What makes you think it wouldn't be?

Sticky, need a blender, perhaps impractical - but certainly nothing wrong with it.



B.


----------



## fufu (Sep 6, 2008)

Oats always sink and collect on the bottom when I put them in my shakes. 

Unless I have enough frozen stuff blended to keep them magically suspended throughout the shake.

Milk + whey + oats blended = milk and whey shake with a few mouthfulls of grinded oats on the bottom.


----------



## KelJu (Sep 6, 2008)

fufu said:


> Milk + whey + oats blended = milk and whey shake with a few mouthfulls of grinded oats on the bottom.







I don't know why that tickled me so much. I had the same issue, but I solved it buy mixing it all in a whey shaker. Shake it up before every swallow, and it works better.


----------



## fufu (Sep 7, 2008)

a fine solution indeed, but I don't have many cups with tops for them.

I enjoy the shake I currently do - 
2 scoops whey
1 cup milk
1 cup crushed ice
60-85 grams frozen banana
100-135 grams frozen strawberries or blue berries
couple table scoops of pb (if I drink it post workout I nix the pb)


----------



## Built (Sep 7, 2008)

Get a cheap coffee grinder and grind up your oats to a flour before you make your shakes.


----------



## KelJu (Sep 7, 2008)

Built said:


> Get a cheap coffee grinder and grind up your oats to a flour before you make your shakes.

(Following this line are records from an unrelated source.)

-- ==== Sys2Proof/Tests/Slice0.lean ====
section
/-! SUPPORT. Tests/Slice0.lean: the checks of WellFormed on ill-formed commands, small tests whose expected results are read
off the rules of spec/, and one witness for the hypotheses of each statement of the certificates, a witness for each clause
at a boundary of its range. -/

namespace Sys2Proof.Tests

open Sys2Proof.Machine

set_option Elab.async false

/-! ## WellFormed refuses an ill-formed command, one for each check -/

theorem test_wellFormed_bank : (Instr.bankReply 12 0 0 0 0).wellFormed = false ∧ (Instr.bankReply 11 15 0 0 0).wellFormed = true := by
  decide

theorem test_wellFormed_frame : (Instr.bankReply 0 16 0 0 0).wellFormed = false := by decide

theorem test_wellFormed_count : (Instr.measureSenseTrip 65536).wellFormed = false
    ∧ (Instr.measureSenseTrip 65535).wellFormed = true := by decide

theorem test_wellFormed_verifyCount :
    (Instr.encoderSample true false { verifyCount := 65536 }).wellFormed = false := by decide

theorem test_wellFormed_order :
    (Instr.encoderSample true false { order := [.fire, .fire] }).wellFormed = false
      ∧ (Instr.encoderSample true false { order := [.fire, .gate] }).wellFormed = true := by decide

theorem test_wellFormed_number : (Instr.positionSample true 256 0 0 .turning).wellFormed = false := by decide

theorem test_wellFormed_motorX : (Instr.positionSample true 0 2147483648 0 .turning).wellFormed = false := by decide

theorem test_wellFormed_motorY : (Instr.positionSample true 0 0 (-2147483649) .turning).wellFormed = false
    ∧ (Instr.positionSample true 0 0 (-2147483648) .turning).wellFormed = true := by decide

theorem test_wellFormed_stage : (Instr.positionSample true 0 0 0 (.quarter 4)).wellFormed = false
    ∧ (Instr.positionSample true 0 0 0 (.quarter 3)).wellFormed = true := by decide

/-! ## A configured machine to test on -/

/-- The cam table of the tests: the ten windows in table order, and park at 1400. -/
def cam : Vector CamEntry 11 :=
  #v[⟨true, 0, 200⟩, ⟨true, 240, 400⟩, ⟨true, 240, 560⟩, ⟨true, 240, 400⟩, ⟨true, 440, 560⟩, ⟨true, 600, 760⟩,
    ⟨true, 760, 920⟩, ⟨true, 900, 1000⟩, ⟨true, 1020, 1180⟩, ⟨true, 1300, 1380⟩, ⟨true, 1400, 0⟩]

def resistor : Kind := ⟨.resistive, 0, 0, 4, 1, 2, some (3, 3), 75, 2, .stop, [21], .fill, none, 5⟩

def diode : Kind := { resistor with mode := .diode }

/-- Dispenser 21, bank 2 position 5, stands at station offset 10. -/
def reel : Dispenser := ⟨true, true, 10, 100, 20, true, 100, .loaded, .operational, false, 0, 0, false, false, false⟩

/-- Every table loaded, the shaft REGISTERED and at rest at angle 0, a board OPEN, the chain empty. -/
def base : Blocks :=
  { Blocks.reset with
    shaft := { Shaft.reset with cam := cam, registered := true }
    board := { Board.reset with phase := .opened, id := 7001, goodMask := 1#16 }
    source := { Source.reset with
      kinds := put Source.reset.kinds 3 ⟨some resistor, 0, false⟩
      dispensers := put Source.reset.dispensers 21 reel }
    chain := { Chain.reset with
      loaded := true, length := 64, verifyOffset := 6, gateOffset := 3, slots := List.replicate 64 .empty }
    verifier := { Verifier.reset with
      bands := put (put (put (put Verifier.reset.bands 0 (some 100)) 1 (some 200)) 2 (some 300)) 3 (some 400) }
    positioner := { Positioner.reset with
      images := put Positioner.reset.images 0 ⟨true, 0, 0⟩
      config := ⟨true, 4096, 4096, 30000, 25000, 15000, 10000, 0, 100000, 0, 100000, 4, 20⟩ }
    head := { Head.reset with profiles := put Head.reset.profiles 2 (some ⟨.inward, 1⟩) } }

/-- A live revolution in CYCLING at an angle. -/
def cyclingAt (angle : Nat) (b : Blocks) : Blocks :=
  { b with shaft := { b.shaft with
      angle := angle, distance := angle, drive := .driving, machine := .cycling, live := true } }

def inState (m : MachineState) (b : Blocks) : Blocks :=
  { b with shaft := { b.shaft with machine := m, drive := if m.turning then .driving else .held } }

/-- A code made LATCHED. -/
def latched (code : Nat) (b : Blocks) : Blocks :=
  { b with alarm := { b.alarm with codes := adjust b.alarm.codes code fun e => { e with state := .latched, count := 1 } } }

Holy shit! That is even better. I have a nice coffee grinder. I am going to but this into practice.


----------



## JailHouse (Sep 7, 2008)

My favorite weight gainer shake has raw oats

2 scoop whey
1/2 cup oats
1 tsp peanut butter
1 cup milk
lots of ice
and blend


----------



## fufu (Sep 8, 2008)

Built said:


> Get a cheap coffee grinder and grind up your oats to a flour before you make your shakes.



Good idea, but wouldn't be as filling methinks.


----------



## Built (Sep 8, 2008)

You'll probably find it more filling, if anything. Try it.


----------



## Skib (Sep 9, 2008)

fufu said:


> Oats always sink and collect on the bottom when I put them in my shakes.
> 
> Unless I have enough frozen stuff blended to keep them magically suspended throughout the shake.
> 
> Milk + whey + oats blended = milk and whey shake with a few mouthfulls of grinded oats on the bottom.



i think the key is to blend them for a good minute or so... that's what i do and they don't really sink... if you don't blend long enough then yeah, they tend to sink...


----------